# I am IN NOW!!!!



## B4T (Feb 10, 2009)

welcome to the forum and good luck :thumbsup:


----------



## al13nw4r3LC76 (Apr 6, 2009)

congrats brother. Work hard and soak up all the knowledge you can from your Jw's


----------



## paul d. (Jul 13, 2008)

congrats!!!! keep us posted on you progress. :thumbsup:


----------



## knowshorts (Jan 9, 2009)

Congrats. A year and a half as a summer helper? Let me guess, Morrow Meadows?


----------



## william1978 (Sep 21, 2008)

Congratulations.


----------



## BCSparkyGirl (Aug 20, 2009)

patience pays off....congrats, and welcome.


----------



## extrac (Sep 22, 2009)

Congrats!


----------



## jredwood301 (Feb 8, 2009)

congrats!!!

these are the things i learned going through my apprenticeship that you should go by.

1. listen
2. ask questions (but not so many to piss people off)
3. stay out of the politics
4. go to union meetings and all after hour classes offered to you
5. always stay busy
6. never turn down overtime
7. THE MOST IMPORTANT ALWAYS BE ON TIME (and never to do a no call no show)
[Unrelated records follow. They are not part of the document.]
/-- Recovery cannot proceed (R467): HWFAULT. Skeins that have a replacement still get it; the others leave the partition's service. -/
def State.recoveryHwfault (s : State) (r : Recovery) : State :=
  let p := r.part
  let s1 := r.skeins.foldl (fun (t : State) k =>
    let q := t.replaceSkein p k r.skeins
    if q.2 ≠ 9 then q.1
    else
      let u : State := { t.releaseSkeins (2 ^ k) with outSkeins := t.outSkeins ||| 2 ^ k }
      u.setPart p fun x => { x with mask := x.mask - (x.mask &&& 2 ^ k), order := (t.skeins p).filter (· ≠ k) }) ((s.endRecovery p).endPartJobs p 0x11)
  (s1.logFault { cls := r.cls, part := p, action := 9, unit := r.unit, phys := r.phys, detail := r.detail }).answerRestore r 5 false |>.takeGuilts

/-- RECOVERY_STOPPED (R464 step 1, R467): the partition's work has stopped; where no recovery is possible, its job ends. -/
def State.recoveryStopped (s : State) (p : Nat) : State :=
  match s.recovery p with
  | none => s
  | some r =>
    if r.phase ≠ 0 || !s.millUp then s
    else
      let s1 := s.stopWork p
      if (s.activeJob p).isSome && (!s.replaceable r.skeins || (s.imageFor r).isNone) then s1.recoveryHwfault r
      else if !s.replaceable r.skeins then s1.recoveryHwfault r
      else s1.setRecovery p fun x => { x with phase := 1 }

/-- RECOVERY_STOPPED. -/
def execRecoveryStopped (p : Fin 64) (s : State) : Res := .next (s.recoveryStopped p)

/-- RECOVERY_REPLACEMENT_DONE (R464 steps 2 and 3, R469): the failed skeins are replaced, the translations held for the partition are
dropped, and the image is chosen. A partition without an active job has nothing to restore, and its recovery ends here. -/
def State.recoveryReplaced (s : State) (p : Nat) : State :=
  match s.recovery p with
  | none => s
  | some r =>
    if r.phase ≠ 1 || !s.millUp then s
    else if !s.replaceable r.skeins then s.recoveryHwfault r
    else
      let rep := r.skeins.foldl (fun (a : State × Nat) k => a.1.replaceSkein p k r.skeins) (s, r.action)
      let act := if r.skeins.isEmpty then (if r.cls = 3 then 6 else 4) else rep.2
      let s1 := rep.1
      if (s1.activeJob p).isNone then
        let t := (s1.endRecovery p).takeGuilts
        t.logFault { cls := r.cls, part := p, action := act, unit := r.unit, phys := r.phys, detail := r.detail }
      else match s1.imageFor r with
        | none => s1.recoveryHwfault { r with skeins := [] }
        | some i =>
          let s2 : State := { s1 with atc := s1.atc.filter fun e => e.1 ≠ p + 1 }
          s2.setRecovery p fun x => { x with phase := 2, image := some i, action := act, skeins := [] }

/-- RECOVERY_REPLACEMENT_DONE. -/
def execRecoveryReplacementDone (p : Fin 64) (s : State) : Res := .next (s.recoveryReplaced p)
you follow these rules and you will become a well rounded jiw that will stay employed the majority of your career.:thumbup:


----------



## Litlbeast (Nov 21, 2009)

Congratulations and good luck!


----------



## ltodd (Nov 6, 2009)

*JATC New Mexico*

I just got my interview score from the JATC in New Mexico. Does anyone have any idea how long the typical wait has been here? I know it depends on the work available, just curious.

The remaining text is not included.